- [Action item]: Look through the material below for "Refusal". Copy every line that contains it.

****************************************

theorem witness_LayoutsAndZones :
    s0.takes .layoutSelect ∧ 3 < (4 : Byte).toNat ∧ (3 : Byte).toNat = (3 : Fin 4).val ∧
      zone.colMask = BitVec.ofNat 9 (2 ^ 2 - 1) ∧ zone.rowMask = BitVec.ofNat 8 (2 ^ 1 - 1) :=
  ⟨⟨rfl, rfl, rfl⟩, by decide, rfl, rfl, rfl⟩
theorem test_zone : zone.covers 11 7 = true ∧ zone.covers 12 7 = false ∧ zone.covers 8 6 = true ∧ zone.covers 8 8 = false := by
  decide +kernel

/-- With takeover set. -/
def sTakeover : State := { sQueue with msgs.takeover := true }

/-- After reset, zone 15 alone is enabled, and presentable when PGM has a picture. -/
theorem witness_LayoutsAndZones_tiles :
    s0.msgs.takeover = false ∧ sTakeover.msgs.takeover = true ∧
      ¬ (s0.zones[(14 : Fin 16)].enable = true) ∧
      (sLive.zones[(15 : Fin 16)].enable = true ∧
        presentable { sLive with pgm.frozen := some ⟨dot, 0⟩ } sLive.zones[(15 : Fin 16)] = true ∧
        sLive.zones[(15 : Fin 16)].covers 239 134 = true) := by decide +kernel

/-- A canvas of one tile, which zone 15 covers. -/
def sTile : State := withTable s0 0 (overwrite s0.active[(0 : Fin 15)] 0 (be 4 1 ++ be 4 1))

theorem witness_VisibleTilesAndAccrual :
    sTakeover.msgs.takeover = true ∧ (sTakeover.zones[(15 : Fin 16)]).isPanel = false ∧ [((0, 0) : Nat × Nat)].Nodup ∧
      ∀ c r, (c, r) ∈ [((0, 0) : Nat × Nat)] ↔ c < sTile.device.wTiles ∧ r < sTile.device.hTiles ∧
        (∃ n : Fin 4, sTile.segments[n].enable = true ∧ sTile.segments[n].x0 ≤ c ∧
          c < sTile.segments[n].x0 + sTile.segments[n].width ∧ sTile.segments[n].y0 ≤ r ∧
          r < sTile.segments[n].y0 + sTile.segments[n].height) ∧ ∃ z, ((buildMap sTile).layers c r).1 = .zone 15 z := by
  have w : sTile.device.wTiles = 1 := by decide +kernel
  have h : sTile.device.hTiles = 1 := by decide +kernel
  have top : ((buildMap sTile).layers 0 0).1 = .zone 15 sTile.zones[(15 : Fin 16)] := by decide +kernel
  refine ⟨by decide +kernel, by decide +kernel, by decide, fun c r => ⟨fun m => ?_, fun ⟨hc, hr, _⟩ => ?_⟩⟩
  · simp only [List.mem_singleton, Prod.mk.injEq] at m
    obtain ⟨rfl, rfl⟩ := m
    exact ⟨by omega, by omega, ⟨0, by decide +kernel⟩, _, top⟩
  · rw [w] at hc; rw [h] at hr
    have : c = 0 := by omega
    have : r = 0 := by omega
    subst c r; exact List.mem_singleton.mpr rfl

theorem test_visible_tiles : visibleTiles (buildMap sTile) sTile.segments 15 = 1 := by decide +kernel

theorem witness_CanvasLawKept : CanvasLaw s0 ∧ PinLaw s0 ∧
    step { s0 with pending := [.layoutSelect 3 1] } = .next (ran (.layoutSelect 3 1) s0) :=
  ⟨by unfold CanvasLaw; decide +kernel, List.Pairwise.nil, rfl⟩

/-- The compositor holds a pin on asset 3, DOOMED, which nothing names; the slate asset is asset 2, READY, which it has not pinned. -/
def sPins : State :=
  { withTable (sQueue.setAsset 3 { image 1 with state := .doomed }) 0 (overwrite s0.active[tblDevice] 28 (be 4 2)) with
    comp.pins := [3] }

****************************************

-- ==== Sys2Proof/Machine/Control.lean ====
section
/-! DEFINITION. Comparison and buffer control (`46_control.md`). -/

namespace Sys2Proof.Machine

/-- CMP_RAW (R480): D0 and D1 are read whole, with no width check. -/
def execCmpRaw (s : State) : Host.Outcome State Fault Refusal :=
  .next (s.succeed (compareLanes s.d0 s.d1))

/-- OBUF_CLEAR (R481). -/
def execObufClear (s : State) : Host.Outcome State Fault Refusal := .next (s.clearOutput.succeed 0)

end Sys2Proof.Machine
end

****************************************

- [Final answer]:
def execCmpRaw (s : State) : Host.Outcome State Fault Refusal :=
def execObufClear (s : State) : Host.Outcome State Fault Refusal := .next (s.clearOutput.succeed 0)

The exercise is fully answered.